◆ **The problem**:
Look below for the line holding "The lowest-numbered place" and the line holding "def places (t". Transcribe exactly those lines and all lines between them, nothing more.

◆ **Data records**:
-- ==== Sys2Proof/Word.lean ====
section
/-! DEFINITION. The plain data the Mantulo 416 model is built from: bytes, the wrapping 16-bit
numbers, handset IDs, blocks of samples, time, and tables of a fixed number of places. -/

namespace Sys2Proof

/-- One byte of a frame or an air port transfer (spec 11). -/
abbrev Byte := BitVec 8

/-- A superframe number: an unsigned 16-bit count that wraps (spec 00, "Superframe numbers"). -/
abbrev Superframe := BitVec 16

/-- A stream sequence number: 16 bits, wrapping (spec 00, "Sequence comparison"). -/
abbrev SeqNumber := BitVec 16

/-- A 24-bit handset ID; 0 stands for no handset (spec 00, "Handset IDs and kinds"). -/
abbrev HandsetId := BitVec 24

/-- A time on the 416's own time base, in microseconds (DESIGN CHOICE, log 1). -/
abbrev Time := Nat

/-- A block: 160 signed samples (spec 00, "Block"). -/
abbrev Block := List Int

/-- A table with exactly `n` places, numbered from 0. -/
structure Table (n : Nat) (α : Type) where
  /-- The places in ascending number. -/
  rows : List α
  /-- There are `n` of them. -/
  size_eq : rows.length = n
deriving DecidableEq, Repr

namespace Table

variable {n : Nat} {α β : Type}

/-- What stands at place `i`. -/
def get (t : Table n α) (i : Fin n) : α := t.rows.get (i.cast t.size_eq.symm)

/-- The table with `a` at place `i`. -/
def set (t : Table n α) (i : Fin n) (a : α) : Table n α :=
  ⟨t.rows.set i.val a, by simp [t.size_eq]⟩

/-- The table with place `i` changed by `f`. -/
def modify (t : Table n α) (i : Fin n) (f : α → α) : Table n α := t.set i (f (t.get i))

/-- The table with the same value at every place. -/
def fill (n : Nat) (a : α) : Table n α := ⟨List.replicate n a, by simp⟩

/-- Every place changed by `f`. -/
def map (f : α → β) (t : Table n α) : Table n β := ⟨t.rows.map f, by simp [t.size_eq]⟩

/-- The table whose place `i` holds `f i`. -/
def build (n : Nat) (f : Fin n → α) : Table n α := ⟨(List.finRange n).map f, by simp⟩

/-- The lowest-numbered place whose content passes `p`. -/
def find (t : Table n α) (p : α → Bool) : Option (Fin n) :=
  if h : t.rows.findIdx p < n then some ⟨t.rows.findIdx p, h⟩ else none

/-- The places whose content passes `p`, in ascending number. -/
def places (t : Table n α) (p : α → Bool) : List (Fin n) :=
  ((List.finRange n).zip t.rows).filterMap fun x => if p x.2 then some x.1 else none

end Table

end Sys2Proof
end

◆ **Answer below**:
/-- The lowest-numbered place whose content passes `p`. -/
def find (t : Table n α) (p : α → Bool) : Option (Fin n) :=
  if h : t.rows.findIdx p < n then some ⟨t.rows.findIdx p, h⟩ else none

/-- The places whose content passes `p`, in ascending number. -/
def places (t : Table n α) (p : α → Bool) : List (Fin n) :=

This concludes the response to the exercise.